As a National Security Council official in the George W. Bush administration, I lived through the 2004 “Harpy” incident, described by Herman, in which the U.S. prevented Israel’s sale to China of drone components that in the American view represented a threat to our ally Taiwan and potentially to our own forces. Though we were successful in keeping the incident off the front pages, it was a deeply unpleasant experience for both sides. Today, it is one thing for Chinese companies to buy Ahava and its lotions, or Tnuva and its dairy products, but quite another to see General Chen Bingde, the PLA’s chief of staff, visiting Israel. That should simply never happen, and I hope the Trump administration says so very clearly.

 

In one sense, Herman may exaggerate the uniqueness of Israel’s relationship specifically with China. That relationship does not stand alone or apart from a larger effort by Israel to defeat the global boycott movement by extending its foreign trade well beyond the European Union, today’s top trading partner. While trade with China has grown fast, reaching as Herman notes about $11 billion a year, trade with India has risen remarkably as well and now stands at $5-6 billion annually.

Israel is thus trying to establish economic relations with the two most populous nations in the world, and it is right to do so. No doubt it will soon also try to grow the relationship with Brazil, the largest country in Latin America, whose new president-elect has already indicated his intention to move his embassy to Jerusalem.

In this connection, however, Herman again overstates in writing that Israel’s relations with China are now “one of the most remarkable economic and political partnerships of the last two decades.” To be precise, there is no political partnership with Beijing. Herman himself makes that point elsewhere in noting that Israel’s greatly increased trade with China “hasn’t led to any significant change in Beijing’s lockstep hostility to Israel’s management of the Palestinian issue,” adding parenthetically: “With India, Israel has had greater success.”
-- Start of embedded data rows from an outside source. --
@[simp] theorem Strand.goto_block (st : Strand) (pc : DWord) :
    (st.goto pc).block = st.block := rfl

@[simp] theorem Strand.goto_sindex (st : Strand) (pc : DWord) :
    (st.goto pc).sindex = st.sindex := rfl

@[simp] theorem Strand.goto_baseId (st : Strand) (pc : DWord) :
    (st.goto pc).baseId = st.baseId := rfl

@[simp] theorem Strand.goto_lineage (st : Strand) (pc : DWord) :
    (st.goto pc).lineage = st.lineage := rfl

@[simp] theorem Strand.goto_member (st : Strand) (pc : DWord) :
    (st.goto pc).member = st.member := rfl

@[simp] theorem Strand.goto_width (st : Strand) (pc : DWord) :
    (st.goto pc).width = st.width := rfl

@[simp] theorem Strand.goto_nregs (st : Strand) (pc : DWord) :
    (st.goto pc).nregs = st.nregs := rfl

@[simp] theorem Strand.goto_prio (st : Strand) (pc : DWord) :
    (st.goto pc).prio = st.prio := rfl

@[simp] theorem Strand.goto_codeBase (st : Strand) (pc : DWord) :
    (st.goto pc).codeBase = st.codeBase := rfl

@[simp] theorem Strand.goto_age (st : Strand) (pc : DWord) :
    (st.goto pc).age = st.age := rfl

@[simp] theorem Strand.goto_passed (st : Strand) (pc : DWord) :
    (st.goto pc).passed = st.passed := rfl

@[simp] theorem Strand.goto_urgent (st : Strand) (pc : DWord) :
    (st.goto pc).urgent = st.urgent := rfl

@[simp] theorem Strand.goto_group (st : Strand) (pc : DWord) :
    (st.goto pc).group = st.group := rfl

@[simp] theorem Strand.goto_gpend (st : Strand) (pc : DWord) :
    (st.goto pc).gpend = st.gpend := rfl

@[simp] theorem Strand.goto_v (st : Strand) (pc : DWord) :
    (st.goto pc).v = st.v := rfl

@[simp] theorem Strand.goto_vpend (st : Strand) (pc : DWord) :
    (st.goto pc).vpend = st.vpend := rfl

@[simp] theorem Strand.goto_p (st : Strand) (pc : DWord) :
    (st.goto pc).p = st.p := rfl

@[simp] theorem Strand.goto_flags (st : Strand) (pc : DWord) :
    (st.goto pc).flags = st.flags := rfl

@[simp] theorem Strand.goto_exited (st : Strand) (pc : DWord) :
    (st.goto pc).exited = st.exited := rfl

@[simp] theorem Strand.goto_departed (st : Strand) (pc : DWord) :
    (st.goto pc).departed = st.departed := rfl

@[simp] theorem Strand.goto_kept (st : Strand) (pc : DWord) :
    (st.goto pc).kept = st.kept := rfl

@[simp] theorem Strand.goto_names (st : Strand) (pc : DWord) :
    (st.goto pc).names = st.names := rfl

@[simp] theorem Strand.goto_issued (st : Strand) (pc : DWord) :
    (st.goto pc).issued = st.issued := rfl

@[simp] theorem Strand.goto_stalled (st : Strand) (pc : DWord) :
    (st.goto pc).stalled = st.stalled := rfl

@[simp] theorem Strand.goto_mode (st : Strand) (pc : DWord) :
    (st.goto pc).mode = st.mode := rfl

@[simp] theorem Strand.goto_prevMode (st : Strand) (pc : DWord) :
    (st.goto pc).prevMode = st.prevMode := rfl

@[simp] theorem Strand.goto_depth (st : Strand) (pc : DWord) :
    (st.goto pc).depth = st.depth := rfl

@[simp] theorem Strand.goto_frames (st : Strand) (pc : DWord) :
    (st.goto pc).frames = st.frames := rfl

@[simp] theorem Strand.goto_trapCause (st : Strand) (pc : DWord) :
    (st.goto pc).trapCause = st.trapCause := rfl

@[simp] theorem Strand.goto_trapMask (st : Strand) (pc : DWord) :
    (st.goto pc).trapMask = st.trapMask := rfl

@[simp] theorem Strand.goto_domain (st : Strand) (pc : DWord) :
    (st.goto pc).domain = st.domain := rfl

@[simp] theorem Strand.goto_keyid (st : Strand) (pc : DWord) :
    (st.goto pc).keyid = st.keyid := rfl

@[simp] theorem Strand.goto_preempt (st : Strand) (pc : DWord) :
    (st.goto pc).preempt = st.preempt := rfl

@[simp] theorem Strand.goto_region (st : Strand) (pc : DWord) :
    (st.goto pc).region = st.region := rfl

@[simp] theorem Strand.goto_inquiry (st : Strand) (pc : DWord) :
    (st.goto pc).inquiry = st.inquiry := rfl

@[simp] theorem Strand.goto_wait (st : Strand) (pc : DWord) :
    (st.goto pc).wait = st.wait := rfl

@[simp] theorem Strand.fallThrough_launch (st : Strand) :
    (st.fallThrough).launch = st.launch := by
  unfold Strand.fallThrough; split <;> rfl

@[simp] theorem Strand.fallThrough_block (st : Strand) :
    (st.fallThrough).block = st.block := by
  unfold Strand.fallThrough; split <;> rfl

@[simp] theorem Strand.fallThrough_sindex (st : Strand) :
    (st.fallThrough).sindex = st.sindex := by
  unfold Strand.fallThrough; split <;> rfl

@[simp] theorem Strand.fallThrough_baseId (st : Strand) :
    (st.fallThrough).baseId = st.baseId := by
  unfold Strand.fallThrough; split <;> rfl

@[simp] theorem Strand.fallThrough_lineage (st : Strand) :
    (st.fallThrough).lineage = st.lineage := by
  unfold Strand.fallThrough; split <;> rfl

@[simp] theorem Strand.fallThrough_member (st : Strand) :
    (st.fallThrough).member = st.member := by
  unfold Strand.fallThrough; split <;> rfl

@[simp] theorem Strand.fallThrough_width (st : Strand) :
    (st.fallThrough).width = st.width := by
  unfold Strand.fallThrough; split <;> rfl

@[simp] theorem Strand.fallThrough_nregs (st : Strand) :
    (st.fallThrough).nregs = st.nregs := by
  unfold Strand.fallThrough; split <;> rfl

@[simp] theorem Strand.fallThrough_prio (st : Strand) :
    (st.fallThrough).prio = st.prio := by
  unfold Strand.fallThrough; split <;> rfl

@[simp] theorem Strand.fallThrough_codeBase (st : Strand) :
    (st.fallThrough).codeBase = st.codeBase := by
  unfold Strand.fallThrough; split <;> rfl

@[simp] theorem Strand.fallThrough_age (st : Strand) :
    (st.fallThrough).age = st.age := by
  unfold Strand.fallThrough; split <;> rfl

@[simp] theorem Strand.fallThrough_passed (st : Strand) :
    (st.fallThrough).passed = st.passed := by
  unfold Strand.fallThrough; split <;> rfl

@[simp] theorem Strand.fallThrough_urgent (st : Strand) :
    (st.fallThrough).urgent = st.urgent := by
  unfold Strand.fallThrough; split <;> rfl

@[simp] theorem Strand.fallThrough_gpend (st : Strand) :
    (st.fallThrough).gpend = st.gpend := by
  unfold Strand.fallThrough; split <;> rfl

@[simp] theorem Strand.fallThrough_v (st : Strand) :
    (st.fallThrough).v = st.v := by
  unfold Strand.fallThrough; split <;> rfl

@[simp] theorem Strand.fallThrough_vpend (st : Strand) :
    (st.fallThrough).vpend = st.vpend := by
  unfold Strand.fallThrough; split <;> rfl

@[simp] theorem Strand.fallThrough_p (st : Strand) :
    (st.fallThrough).p = st.p := by
  unfold Strand.fallThrough; split <;> rfl

@[simp] theorem Strand.fallThrough_flags (st : Strand) :
    (st.fallThrough).flags = st.flags := by
  unfold Strand.fallThrough; split <;> rfl

@[simp] theorem Strand.fallThrough_exited (st : Strand) :
    (st.fallThrough).exited = st.exited := by
  unfold Strand.fallThrough; split <;> rfl

@[simp] theorem Strand.fallThrough_departed (st : Strand) :
    (st.fallThrough).departed = st.departed := by
  unfold Strand.fallThrough; split <;> rfl

@[simp] theorem Strand.fallThrough_kept (st : Strand) :
    (st.fallThrough).kept = st.kept := by
  unfold Strand.fallThrough; split <;> rfl

@[simp] theorem Strand.fallThrough_names (st : Strand) :
    (st.fallThrough).names = st.names := by
  unfold Strand.fallThrough; split <;> rfl

@[simp] theorem Strand.fallThrough_issued (st : Strand) :
    (st.fallThrough).issued = st.issued := by
  unfold Strand.fallThrough; split <;> rfl

@[simp] theorem Strand.fallThrough_stalled (st : Strand) :
    (st.fallThrough).stalled = st.stalled := by
  unfold Strand.fallThrough; split <;> rfl

@[simp] theorem Strand.fallThrough_mode (st : Strand) :
    (st.fallThrough).mode = st.mode := by
  unfold Strand.fallThrough; split <;> rfl

@[simp] theorem Strand.fallThrough_prevMode (st : Strand) :
    (st.fallThrough).prevMode = st.prevMode := by
  unfold Strand.fallThrough; split <;> rfl

@[simp] theorem Strand.fallThrough_depth (st : Strand) :
    (st.fallThrough).depth = st.depth := by
  unfold Strand.fallThrough; split <;> rfl

@[simp] theorem Strand.fallThrough_frames (st : Strand) :
    (st.fallThrough).frames = st.frames := by
  unfold Strand.fallThrough; split <;> rfl

@[simp] theorem Strand.fallThrough_trapCause (st : Strand) :
    (st.fallThrough).trapCause = st.trapCause := by
  unfold Strand.fallThrough; split <;> rfl

@[simp] theorem Strand.fallThrough_trapMask (st : Strand) :
    (st.fallThrough).trapMask = st.trapMask := by
  unfold Strand.fallThrough; split <;> rfl

@[simp] theorem Strand.fallThrough_domain (st : Strand) :
    (st.fallThrough).domain = st.domain := by
  unfold Strand.fallThrough; split <;> rfl

@[simp] theorem Strand.fallThrough_keyid (st : Strand) :
    (st.fallThrough).keyid = st.keyid := by
  unfold Strand.fallThrough; split <;> rfl

@[simp] theorem Strand.fallThrough_preempt (st : Strand) :
    (st.fallThrough).preempt = st.preempt := by
  unfold Strand.fallThrough; split <;> rfl

@[simp] theorem Strand.fallThrough_region (st : Strand) :
    (st.fallThrough).region = st.region := by
  unfold Strand.fallThrough; split <;> rfl

@[simp] theorem Strand.fallThrough_inquiry (st : Strand) :
    (st.fallThrough).inquiry = st.inquiry := by
  unfold Strand.fallThrough; split <;> rfl

@[simp] theorem Strand.fallThrough_wait (st : Strand) :
    (st.fallThrough).wait = st.wait := by
  unfold Strand.fallThrough; split <;> rfl

/-! ### A strand at its turn, and the clocks stopped -/

@[simp] theorem Strand.atTurn_launch (st : Strand) : st.atTurn.launch = st.launch := rfl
Indeed. While its voting pattern in the UN still leaves much to be desired, India is no longer a knee-jerk anti-Israel voter like China. In the General Assembly last June, for example, India voted for or abstained on several U.S.-sponsored amendments to anti-Israel resolutions. India is simply a more promising potential friend than China, in that it is a democracy that has cooperative and friendly relations with the United States. No one is expecting to see Xi Jinping in Jerusalem, but Indian Prime Minister Modi has already visited there.

 

In sum, I find it natural that Israel should want to increase trade and investment deals with the world’s most populous country. But Herman is quite right to warn of all the inescapable dangers that such an economic relationship can bring. What is especially worrying, Israel appears manifestly unready to cope with those dangers.
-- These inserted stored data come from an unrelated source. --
/-- Settles O46, word by word: the buffer lists are read through `State.buffer?_modBuffer`. -/
theorem bufferWords : Obligations.BufferWords := by
  unfold Obligations.BufferWords
  refine ⟨fun s st d a hact r => ⟨fun first hm h1 h64 hrun => ?gives, fun hm h0 => ?portion, fun h => ?refuses⟩, fun s st hact =>
    ⟨fun d row col b r hb hpubl hcl hhas => ?bgive, fun d row col r hb => execBgive_traps hact r hb,
      fun a r => ⟨fun hb => execBfree_waits r hb, fun hb => execBfree_traps hact r hb⟩,
      fun a b r hb hz => ⟨fun h1 hpubl heven hroom => ?declares, fun h hpubl => execPubl_waits r hb hz h hpubl⟩,
      fun d r => ⟨fun older h rest b hq hold hm hl hblk hb => ?takes, fun hnone => execBtake_none r fun y hy => ?none⟩⟩⟩
  case gives =>
    have hexec := (execBalloc_here (s := s) d a).trans (issue_ready r (firstFault_noChecks _ _))
    rw [ballocEffect_gives rfl hm (by omega) (by omega) hrun] at hexec
    refine ⟨_, (s.core s.cur.1).newBuffer s.cur.1 first (st.gr a.toNat).toNat st, hexec, ?_⟩
    exact ⟨State.rewrote_retired_core CoreSt.buffers (fun k => k.buffers ++ [(s.core s.cur.1).newBuffer s.cur.1 first _ st])
        (fun _ _ => rfl) (fun _ => rfl) (fun _ _ => rfl) (fun _ _ => rfl) _, rfl, rfl, rfl, rfl, rfl, rfl,
        State.rewrote_here _, State.rewrote_sameOutside _⟩
  case portion =>
    refine (execBalloc_here d a).trans (issue_ready_goesOn r (firstFault_noChecks _ _) ?_)
    exact ballocEffect_portion h0 hm
  case refuses =>
    have hexec := (execBalloc_here (s := s) d a).trans (issue_ready r (firstFault_noChecks _ _))
    rw [ballocEffect_refuses rfl h] at hexec
    exact ⟨_, hexec, State.rewrote_counting _ _ _⟩
  case bgive =>
    refine ⟨_, _, execBgive_waits r hb hpubl hcl hhas, ?_, rfl, State.givesTo_here _ _, State.givesTo_counter _ _⟩
    rw [State.retireWord_mem, State.givesTo_keep State.mem fun _ _ _ => rfl]
  case declares =>
    have hbefore : (s.before { gRead := [a.toNat] } (publForm st.group.mode) st).buffer? s.cur.1 (lo32 (st.gr a.toNat)) = some b :=
      (State.buffer?_before _ _).trans (State.buffer?_of_held hb)
    refine ⟨_, execPubl_declares r hb hz h1 hpubl heven hroom, ?_, ?_⟩
    · refine (State.retireWord_here ((State.here?_modBuffer _ _ _ _).trans (State.before_here _ _ _ _)) _).trans ?_
      rw [Strand.ready_endsRegion rfl rfl]
    · refine (State.buffer?_congr (fun k => State.retireWord_core CoreSt.buffers (fun _ _ => rfl) _ _ k) _ _).trans ?_
      exact State.buffer?_modBuffer hbefore _ rfl rfl rfl
  case takes =>
    have hold' : ∀ y ∈ older, y.isFor st = false := fun y hy => by
      have hne := hold y hy
      rw [← Bool.not_eq_true, HandOver.isFor, hm]
      simpa using hne
    have hfor : h.isFor st = true := by simp [HandOver.isFor, hm, hl, hblk]
    refine ⟨_, execBtake_takes r hq hold' hfor, State.retireWord_here (State.here?_setHere _ _) _, ?_, ?_⟩
    · rw [State.retireWord_core CoreSt.handOver fun _ _ => rfl, State.setHere_core CoreSt.handOver fun _ _ => rfl,
        State.modBuffer_core CoreSt.handOver fun _ _ => rfl, State.core_modCore]
      dsimp only
      rw [State.before_core CoreSt.handOver (fun _ _ => rfl) (fun _ _ => rfl), hq, List.eraseIdx_append_of_length_le (le_refl _),
        Nat.sub_self, List.eraseIdx_cons_zero]
    · rw [State.buffer?_retired]
      refine State.buffer?_modBuffer (b := b) ?_ _ rfl rfl rfl
      refine (State.buffer?_congr (s := s.before (btakeUse d) endsForm st) (fun k => ?_) _ _).trans
        ((State.buffer?_before _ _).trans hb)
      by_cases hk : s.cur.1 = k
      · rw [← hk, State.core_modCore]
      · rw [State.core_modCore_other _ _ hk]
  case none =>
    have hne := hnone y hy
    rw [← Bool.not_eq_true, HandOver.isFor]
    simpa [and_assoc] using hne

end

end

section
/-! SUPPORT. Copies: CPY, CPYS and CPYO, their batches, and the completion of a copy (R206-R214). -/

namespace Sys2Proof.Machine

/-! ### The end of a block -/

/-- The release of matrix parts changes the matrix state of its core at most. -/
theorem State.releaseMatrix_eq (s : State) (c launch : Nat) (index : DWord) : s.releaseMatrix c launch index = s ∨
    ∃ m, s.releaseMatrix c launch index = s.modCore c fun k => { k with matrix := m } := by
  unfold State.releaseMatrix
  dsimp only
  split
  · exact .inl rfl
  · exact .inr ⟨_, rfl⟩

theorem State.releaseMatrix_core {β : Type} (p : CoreSt → β) (hm : ∀ (k : CoreSt) y, p { k with matrix := y } = p k) (s : State)
    (c launch : Nat) (index : DWord) (j : Nat) : p ((s.releaseMatrix c launch index).core j) = p (s.core j) := by
  rcases s.releaseMatrix_eq c launch index with h | ⟨m, h⟩
  · rw [h]
  · rw [h]
    by_cases hj : c = j
    · subst hj
      rw [State.core_modCore]
      exact hm _ _
    · rw [State.core_modCore_other _ _ hj]

/-- A part of a core that no buffer, hand-over entry, granule being cleared or matrix part belongs to. -/
structure CoreSt.OffBlocks {β : Type} (p : CoreSt → β) : Prop where
  buffers : ∀ (k : CoreSt) x y, p { k with buffers := x, clearing := y } = p k
  queue   : ∀ (k : CoreSt) x, p { k with handOver := x } = p k
  matrix  : ∀ (k : CoreSt) x, p { k with matrix := x } = p k

theorem State.freeBlockOn_core {β : Type} {p : CoreSt → β} (hp : CoreSt.OffBlocks p) (s : State) (launch : Nat) (index : DWord)
    (c j : Nat) : p ((s.freeBlockOn launch index c).core j) = p (s.core j) := by
  unfold State.freeBlockOn
  rw [State.releaseMatrix_core p hp.matrix]
  by_cases hj : c = j
  · subst hj
    rw [State.core_modCore]
    exact (hp.queue _ _).trans (foldl_keep p _ (fun k b => hp.buffers k _ _) _ _)
  · rw [State.core_modCore_other _ _ hj]

theorem State.endBlockIfDone_core {β : Type} {p : CoreSt → β} (hp : CoreSt.OffBlocks p) (s : State) (launch : Nat) (index : DWord)
    (j : Nat) : p ((s.endBlockIfDone launch index).core j) = p (s.core j) := by
  unfold State.endBlockIfDone
  split
  · rfl
  · dsimp only
    split
    · rfl
    · exact foldl_keep (fun t : State => p (t.core j)) _ (fun t i => State.freeBlockOn_core hp t _ _ _ _) _ _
The decisions to allow Chinese firms into Israeli ports were apparently made without a process of review that would have and should have included the IDF and Israel’s National Security Council. Israel also lacks an institution like the Committee on Foreign Investment in the United States (CFIUS). The dozen agencies represented on that committee include the Departments of State, Treasury, Commerce, Homeland Security, and Defense as well as the Director of National Intelligence. Israel’s commerce with China is already far beyond the level requiring a similarly institutionalized method of subjecting all proposed Chinese and other foreign-investment deals to careful national-security review.

Arthur Herman’s basic points are powerful: Israel is part of the free world and is in the American orbit. The United States is its key security partner, and gives it over $3 billion a year for its defense. The hope entertained by some Western observers that economic progress would lead to political reform in China has already been dramatically disproved. Although I do not foresee a “political partnership” between Israel and China, for Israel ever to permit its economic relationship with China to threaten its political and security relationship with the United States would be profoundly foolish—and profoundly dangerous.